= Beginning of Section =
-- ==== Sys2Proof/Machine/CmdProc.lean ====
section
/-! DEFINITION. The command processor: queues, fetching, control packets and completions (spec/15 R376-R401, R409). -/

namespace Sys2Proof.Machine

/-! ## Queues -/

def State.queue? (s : State) (ctx q : Nat) : Option SwQ := s.queues.find? fun x => x.ctx == ctx && x.q == q
def State.modQ (s : State) (ctx q : Nat) (f : SwQ → SwQ) : State :=
  { s with queues := s.queues.map fun x => if x.ctx = ctx ∧ x.q = q then f x else x }
/-- The queue in a hardware slot. -/
def State.slotQ (s : State) (slot : Nat) : Option SwQ := s.queues.find? fun x => x.slot == some slot
/-- A context record keeps the limits of R399. -/
def CtxRec.ok (c : CtxRec) : Bool :=
  c.qtab.toNat % 4096 == 0 && pow2In 16 65536 c.fqn.toNat && decide (1 ≤ c.ncq.toNat ∧ c.ncq.toNat ≤ 256 ∧ c.fqvec.toNat < 2048) &&
    (c.svcn == 0 || (pow2In 16 4096 c.svcn.toNat && c.svcr.toNat % 2048 == 0)) && (c.stopn == 0 || decide (16 ≤ c.stopn.toNat ∧ c.stopn.toNat ≤ 65536)) &&
    c.stopa.toNat % 64 == 0 && c.bencha.toNat % 4096 == 0 && c.benchsz.toNat % 4096 == 0
/-- A context record keeps the limits of R399, and the first byte of each area it names lies in the tier that R399 gives. -/
def State.ctxOk (s : State) (ctx : Nat) : Bool :=
  let c := (s.ctxD ctx).rcd
  let lies (a : DWord) (tiers : List Nat) : Bool := (s.devRead ctx (a.toNat % 2 ^ 56) 1 tiers).isSome
  c.ok && lies c.qtab [0, 1] && (c.svcn == 0 || lies c.svcr [0, 1]) && (c.stopn == 0 || lies c.stopa [0, 1]) && (c.benchsz == 0 || lies c.bencha [0])
/-- The last value written at an offset of a queue-notify page (R489). -/
def State.notePage (s : State) (ctx ofs v : Nat) : State :=
  { s with notifyPg := (ctx, ofs, BitVec.ofNat 64 v) :: s.notifyPg.filter fun x => !(x.1 == ctx && x.2.1 == ofs) }
/-- Address of a software queue's table entry (R400). -/
def State.qtabAt (s : State) (ctx q : Nat) : Nat := (s.ctxD ctx).rcd.qtab.toNat % 2 ^ 56 + 32 * q
/-- Bytes of a context's structure in tier 0 or 1. -/
def State.read01 (s : State) (ctx a n : Nat) : Option (List Byte) := s.devRead ctx a n [0, 1]
/-- The command-processor cores run (R493). -/
def State.cpUp (s : State) : Bool := decide (2 ≤ s.released)
/-- Waits for a slot, once (R376). -/
def State.wantSlot (s : State) (ctx q : Nat) : State :=
  if s.slotWait.contains (ctx, q) ∨ ((s.queue? ctx q).bind (·.slot)).isSome then s else { s with slotWait := s.slotWait ++ [(ctx, q)] }
/-- A queue as its table entry describes it, when it is first read (R400); reading starts where every earlier entry has retired. -/
def SwQ.ofEntry (ctx q : Nat) (e : List Byte) : SwQ :=
  let r := fieldAt e 0x10 8
  { ctx := ctx, q := q, cq := fieldAt e 0xC 2, nq := fieldAt e 8 4, widx := r, ridx := r, slot := none,
    bufs := [⟨fieldAt e 0 7, true, fieldAt e 8 4, r, [], none, none⟩], live := [], wait := none, miss := 0, tagStall := false, halted := false, stale := false, given := 0 }
/-- Reading resumes at the packet that halted the queue, afresh (R400). -/
def SwQ.restart (q : SwQ) : SwQ :=
  { q with halted := false, miss := 0, tagStall := false, bufs := match q.bufs with
      | b :: r => { b with fet := b.fet.filter fun f => decide (f.idx < b.next) } :: r
      | [] => [] }
/-- RING, NQ and CQ are read again after EN has been 0 (R400); what was fetched from the ring and not yet reached is dropped. -/
def SwQ.reread (q : SwQ) (e : List Byte) : SwQ :=
  let again (b : Buf) : Buf := if b.ring then { b with base := fieldAt e 0 7, nent := fieldAt e 8 4, fet := b.fet.filter fun f => decide (f.idx < b.next) } else b
  { q with stale := false, cq := fieldAt e 0xC 2, nq := fieldAt e 8 4, miss := 0, tagStall := false, bufs := q.bufs.map again }
/-- The table entry keeps the limits of R376. -/
def qentOk (e : List Byte) : Bool := pow2In 16 65536 (fieldAt e 8 4) && fieldAt e 0 7 % 64 == 0
/-- The queue's EN is 0 in its table entry. -/
def State.enClear (s : State) (q : SwQ) : Bool := (s.read01 q.ctx (s.qtabAt q.ctx q.q + 0xE) 1).elim false fun f => leNat f % 2 == 0
/-- After a write by the host: queues whose EN is 0 have their entry read again at the first notify after it is set (R400). -/
def State.noteEn (s : State) : State := { s with queues := s.queues.map fun q => if s.enClear q then { q with stale := true } else q }
/-- A notify of a queue (R378, R399, R400). -/
def State.notify (s : State) (ctx q idx : Nat) : State :=
  if !s.ctxOk ctx then s.hostError else
  match s.read01 ctx (s.qtabAt ctx q) 32 with
  | none => s.hostError
  | some e =>
    let flags := fieldAt e 0xE 1
    match s.queue? ctx q with
    | none =>
      if flags % 2 = 0 then s
      else if !qentOk e then s.hostError
      else { s with queues := s.queues ++ [{ SwQ.ofEntry ctx q e with widx := idx, halted := (flags / 2) % 2 = 1 }] }.wantSlot ctx q
    | some x =>
      if flags % 2 = 0 then (if x.live = [] ∧ x.slot = none then { s with queues := s.queues.filter (· != x) } else s)
      else if x.stale && !qentOk e then s.hostError
      else
        let s := if x.stale then s.modQ ctx q (·.reread e) else s
        let s := s.modQ ctx q fun x => { (if x.halted ∧ flags / 2 % 2 = 0 then x.restart else x) with widx := idx }
        if x.wait.elim false (·.parked) then s else s.wantSlot ctx q
/-- QUEUE_NOTIFY (R378, R489): the later write's index stands (R499). -/
def execQueueNotify (ctx q idx : Nat) (s : State) : Host.Outcome State Fault Refusal :=
  .next (if 4096 ≤ q then s.hostError else
    let s := s.notePage ctx (8 * q) idx
    if s.cpUp then s.notify ctx q idx else s)
/-- QUEUE_RESTART (R400): the host clears HALTED and writes the notify word again; the command-processor cores act on it once they run (R493). -/
def execQueueRestart (ctx q idx : Nat) (s : State) : Host.Outcome State Fault Refusal :=
  .next (if 4096 ≤ q then s.hostError else
    let s := s.notePage ctx (8 * q) idx
    match s.queue? ctx q, s.read01 ctx (s.qtabAt ctx q) 32 with
    | some x, some e =>
      if x.halted ∧ s.cpUp then (s.devWrite ctx (s.qtabAt ctx q + 0xE) (leBytes 1 (fieldAt e 0xE 1 &&& 0xFD))).notify ctx q idx else s
    | _, _ => s)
= End of Section =
WORK ORDER ▸
Using the records above, write out exactly the lines between the one holding "R376-R401, R409). -/" and the one holding "c.qtab.toNat % 4096", inclusive; leave everything else out.

EXERCISE OUTPUT ▸
/-! DEFINITION. The command processor: queues, fetching, control packets and completions (spec/15 R376-R401, R409). -/

namespace Sys2Proof.Machine

/-! ## Queues -/

def State.queue? (s : State) (ctx q : Nat) : Option SwQ := s.queues.find? fun x => x.ctx == ctx && x.q == q
def State.modQ (s : State) (ctx q : Nat) (f : SwQ → SwQ) : State :=
  { s with queues := s.queues.map fun x => if x.ctx = ctx ∧ x.q = q then f x else x }
/-- The queue in a hardware slot. -/
def State.slotQ (s : State) (slot : Nat) : Option SwQ := s.queues.find? fun x => x.slot == some slot
/-- A context record keeps the limits of R399. -/
def CtxRec.ok (c : CtxRec) : Bool :=
  c.qtab.toNat % 4096 == 0 && pow2In 16 65536 c.fqn.toNat && decide (1 ≤ c.ncq.toNat ∧ c.ncq.toNat ≤ 256 ∧ c.fqvec.toNat < 2048) &&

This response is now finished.